EXERCISE PROMPT: Once the line containing "takeoverRelation s.localChan.response s.supervision.takeover" is found in the entries below, restate it and each following line word for word, stopping after the line containing "(s.sustain.panelState = .dark".

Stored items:
-- ==== Sys2Proof/Safety.lean ====
section
/-! DEFINITION. What a sound state of the KP512 is, part by part, in the terms the statements use. Each part is decidable or
quantifies over row-groups alone; the statements say that every step keeps it. -/

namespace Sys2Proof.Machine

/-- A sparse table in canonical form with every key below `n`. -/
abbrev TableWf {α : Type} [DecidableEq α] (d : α) (n : Nat) (m : List (Nat × α)) : Prop :=
  SparseWf d m ∧ ∀ p ∈ m, p.1 < n

/-- Every addressed store holds its canonical form: shadow image, glyph memory, panel, stale-row table, station record. -/
abbrev MemoryWf (s : State) : Prop :=
  TableWf 0 16384 s.engine.shadow ∧ TableWf 0 4096 s.engine.glyphs ∧ TableWf 0 16384 s.panel.lit ∧
    TableWf .coherent 512 s.tracker.stale ∧ TableWf 0 9 s.station.cells ∧ TableWf false 9 s.station.committed

/-- The running operation names a programmable field, 0..8 (R137). -/
def ProgramWf (s : State) : Prop :=
  match s.station.programming with
  | some { operation := .write field _, left := _ } => field.toNat ≤ 8
  | some { operation := .commit field, left := _ } => field.toNat ≤ 8
  | some { operation := .lock, left := _ } => True
  | none => True

/-- The words staged and still to come of a frame in DATA or CHECK make up its length, at most 32 words (R122). -/
def StagingWf (l : LineInterface) : Prop :=
  match l.assembler with
  | .hunt => l.staging = []
  | .length r => l.staging = [] ∧ r.high = none
  | .data r =>
    ∃ n, r.length = some n ∧ n ≤ 32 ∧ 1 ≤ r.bytesLeft ∧
      2 * l.staging.length + (if r.high.isSome then 1 else 0) + r.bytesLeft = 2 * n
  | .check r => r.high = none ∧ r.length = some l.staging.length ∧ l.staging.length ≤ 32

/-- Every FIFO, queue and count is within the capacity of section 0.4. -/
def WithinCapacities (s : State) : Prop :=
  s.lineChan.fifo.length ≤ 256 ∧ s.localChan.fifo.length ≤ 64 ∧ s.strikes.items.length ≤ 64 ∧
    s.lineIf.upstream.length ≤ 16 ∧ s.port.input.length ≤ 16 ∧ s.lineIf.discards ≤ 15 ∧ StagingWf s.lineIf

/-- The relation of the local response state to takeover and resume-awaited (R104). -/
def takeoverRelation (response : Response) (takeover resumeAwaited : Bool) : Bool :=
  match response with
  | .accept => !takeover && !resumeAwaited
  | .hold => takeover != resumeAwaited
  | .halted => !resumeAwaited

/-- The channels' states are legal: R104's table holds, the line channel is never in HOLD (R55), and a HALTED channel holds
no word and no order (R54). -/
abbrev ResponsesLegal (s : State) : Prop :=
  takeoverRelation s.localChan.response s.supervision.takeover s.supervision.resumeAwaited = true ∧
    s.lineChan.response ≠ .hold ∧
    (s.lineChan.response = .halted → s.lineChan.fifo = [] ∧ s.lineChan.order = none) ∧
    (s.localChan.response = .halted → s.localChan.fifo = [] ∧ s.localChan.order = none)

/-- What the panel state implies (R63, R78, R83, R89, R90): outside LIVE the strike queue is empty, every row BLANK and the
scanner IDLE; a cycle is in progress exactly while the sustain runs, and then the supply is GOOD; the settle timer runs
exactly in SETTLING; an IDLE scanner has no current row. -/
abbrev PanelLegal (s : State) : Prop :=
  (s.sustain.panelState ≠ .live →
    s.strikes.items = [] ∧ s.tracker.stale = allBlank ∧ s.tracker.scanner.active = false) ∧
  (s.sustain.panelState = .dark ↔ s.sustain.cycle = none) ∧
  (s.sustain.panelState ≠ .dark → s.sustain.supplyState = .good) ∧
  (s.sustain.settle.isSome = true ↔ s.sustain.supplyState = .settling) ∧
  (s.tracker.scanner.active = false → s.tracker.scanner.current = none) ∧
  (s.terminalReset = true → s.sustain.panelState = .dark ∧ s.sustain.supplyState = .low)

RESPONSE TO THE TASK:
  takeoverRelation s.localChan.response s.supervision.takeover s.supervision.resumeAwaited = true ∧
    s.lineChan.response ≠ .hold ∧
    (s.lineChan.response = .halted → s.lineChan.fifo = [] ∧ s.lineChan.order = none) ∧
    (s.localChan.response = .halted → s.localChan.fifo = [] ∧ s.localChan.order = none)

/-- What the panel state implies (R63, R78, R83, R89, R90): outside LIVE the strike queue is empty, every row BLANK and the
scanner IDLE; a cycle is in progress exactly while the sustain runs, and then the supply is GOOD; the settle timer runs
exactly in SETTLING; an IDLE scanner has no current row. -/
abbrev PanelLegal (s : State) : Prop :=
  (s.sustain.panelState ≠ .live →
    s.strikes.items = [] ∧ s.tracker.stale = allBlank ∧ s.tracker.scanner.active = false) ∧
  (s.sustain.panelState = .dark ↔ s.sustain.cycle = none) ∧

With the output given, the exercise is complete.